Activity: From the line containing "some src =>" to the final line of the entries, every line is to be reproduced exactly; no other line belongs in the output.
BEGIN Raw data
/-! ## Collectives (R440 to R445) -/

def Coll.en (e : Coll) : Bool := fld e.ctl.toNat 0 1 == 1
def Coll.fmt (e : Coll) : Fmt := Fmt.ofCode (fld e.ctl.toNat 8 4)
def Coll.home (e : Coll) : Nat := fld e.ctl.toNat 4 4
/-- NBLK; 0 is read as 65,536, the most there are. -/
def Coll.nblk (e : Coll) : Nat := if fld e.ctl.toNat 32 32 = 0 then 65536 else min 65536 (fld e.ctl.toNat 32 32)
/-- The first chip of the box, and its extents minus one, each as x, y, z. -/
def Coll.origin (e : Coll) : Nat × Nat × Nat := (fld e.box.toNat 0 7, fld e.box.toNat 7 6, fld e.box.toNat 13 7)
def Coll.extent (e : Coll) : Nat × Nat × Nat := (fld e.box.toNat 53 7, fld e.box.toNat 47 6, fld e.box.toNat 40 7)
/-- The participants, by ascending x, then y, then z (R442), in the layout of CHIP_COORD. -/
def Coll.chips (e : Coll) : List Nat :=
  let (x, y, z) := e.origin
  let (a, b, c) := e.extent
  (List.range (a + 1)).flatMap (fun i => (List.range (b + 1)).flatMap (fun j => (List.range (c + 1)).map (fun k =>
    x + i + (y + j) * 2 ^ 7 + (z + k) * 2 ^ 13)))
/-- Does the box lie in one load-store domain, and in the torus, and hold a chip? -/
def Coll.boxOk (e : Coll) (coord : Nat) : Bool :=
  let (x, y, z) := e.origin
  let (a, b, c) := e.extent
  let ok (lo ext me : Nat) : Bool := lo / 8 == (lo + ext) / 8 && decide (lo ≤ me) && decide (me ≤ lo + ext)
  ok x a (fld coord 0 7) && ok y b (fld coord 7 6) && ok z c (fld coord 13 7)

/-- The blocks delivered to gateway core j, the place in the box's order, and whether the values have gone. -/
def Coll.place (e : Coll) (j : Nat) : Nat × (Nat × Bool) := mapGetD e.places j (0, (0, false))
/-- The lowest block that is not delivered whole. -/
def Coll.next (e : Coll) : Nat :=
  (List.range 8).foldl (fun n j => min n (8 * (e.place j).1 + j)) e.nblk
/-- Has a shard been delivered? -/
def Coll.delivered (e : Coll) (b src : Nat) : Bool :=
  let (n, i, _) := e.place (b % 8)
  decide (b < 8 * n + b % 8) || (b == 8 * n + b % 8 && (e.chips.take i).contains src)
/-- Has a shard neither been delivered nor entered? -/
def Coll.lacks (e : Coll) (b src : Nat) : Bool := !e.delivered b src && e.shards.all (fun x => x.blk != b || x.src != src)

/-- The address field of a log record about a shard (R427). -/
def shardTag (c b src : Nat) : Nat := c + b % 65536 * 65536 + src * 2 ^ 44

/-- A shard comes to this package's block queue (R444); `data` is none when it is poisoned. -/
def State.shardArrive (s : State) (c b src : Nat) (data : Option (VBits × VBits)) (port : Nat) : State :=
  let e := s.coll c
  if !e.en ∨ e.broken ∨ e.nblk ≤ b ∨ !e.chips.contains src then s.islLog 8 0xFF 0xFFFF 0 (shardTag c b src) 0
  else if e.missing ∨ !e.lacks b src then s
  else match data with
    | some (v, n) => s.modColl c (fun e => { e with shards := e.shards ++ [⟨b, src, v, n⟩] })
    | none =>
      (s.islLog 3 port 0xFFFF 0 (shardTag c b src) 0).modColl c (fun e =>
        { e with shards := e.shards ++ [⟨b, src, absentBits e.fmt, 0⟩], poison := true })

/-- SHARD_ARRIVAL (R444): `ix` is the entry, `a` the block, `b` the source chip; 256 bytes, or none when it is poisoned. -/
def execShardArrival (s : State) : Res :=
  let a := s.hand.arg
  let data := if a.bytes.isEmpty then none else some (vOfBytes (a.bytes.take 128), vOfBytes (a.bytes.drop 128))
  .next (s.shardArrive a.ix a.a a.b data 0xFF)

/-- A shard goes to every participant (R441): here, and as two flits to each of the others. -/
def State.sendShard (s : State) (c b : Nat) (v n : VBits) : State :=
  let e := s.coll c
  let head := leBytes 2 c ++ leBytes 2 b ++ leBytes 1 (fld e.ctl.toNat 8 4) ++ zeros 11
  let s := s.modColl c (fun e => { e with written := setAdd e.written b })
  e.chips.foldl (fun (s : State) (x : Nat) =>
    if x = s.isl.coord then s.shardArrive c b x (some (v, n)) 0xFF
    else match s.routePort (chipField x) with
      | some p =>
        (s.sendFlit p 2 (flitBody 3 x s.isl.coord 2 (head ++ bytesOfV v))).sendFlit p 2
          (flitBody 4 x s.isl.coord 2 (head ++ bytesOfV n))
      | none => s) s

/-- A contribution of 256 bytes (R441), or its response error. -/
def State.contribute (s : State) (c b : Nat) (bytes : List Byte) : Option State :=
  let e := s.coll c
  if !e.en ∨ e.nblk ≤ b ∨ bytes.length ≠ 256 then none
  else some (s.sendShard c b (vOfBytes (bytes.take 128)) (vOfBytes (bytes.drop 128)))

/-- CONTRIBUTION_WRITE (R441): `ix` is the entry, `a` the block. -/
def execContributionWrite (s : State) : Res :=
  .next ((s.contribute s.hand.arg.ix s.hand.arg.a s.hand.arg.bytes).getD s)

/-- A vector enters a receive queue, when it has room (R259). -/
def State.rqPush (s : State) (c q : Nat) (x : VBits) : Option State :=
  let r := (s.core c).recvQ q
  if 16 ≤ r.vecs.length then none
  else some (s.modCore c (fun k => { k with rqs := mapPut k.rqs q { r with vecs := r.vecs ++ [x] } }))

/-- The next shard of gateway core j in order (R442). -/
def Coll.nextShard (e : Coll) (j : Nat) : Option Shard :=
  let (n, i, _) := e.place j
  let b := 8 * n + j
  if e.nblk ≤ b then none
  else match e.chips[i]? with
    | none => none
    | some src =>
      match e.shards.find? (fun x => x.blk == b && x.src == src) with
      | some x => some x
      | none => if e.missing then some ⟨b, src, absentBits e.fmt, 0⟩ else none

/-- Can the block queue deliver to gateway core j? -/
def State.shardReady (s : State) (c j : Nat) : Bool :=
  let e := s.coll c
  e.en && !e.broken && (e.nextShard j).isSome && decide (((s.core (4096 + 8 * e.home + j)).recvQ 7).vecs.length < 16)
END Raw data
Solution for this problem:
    | some src =>
      match e.shards.find? (fun x => x.blk == b && x.src == src) with
      | some x => some x
      | none => if e.missing then some ⟨b, src, absentBits e.fmt, 0⟩ else none

/-- Can the block queue deliver to gateway core j? -/
def State.shardReady (s : State) (c j : Nat) : Bool :=
  let e := s.coll c
  e.en && !e.broken && (e.nextShard j).isSome && decide (((s.core (4096 + 8 * e.home + j)).recvQ 7).vecs.length < 16)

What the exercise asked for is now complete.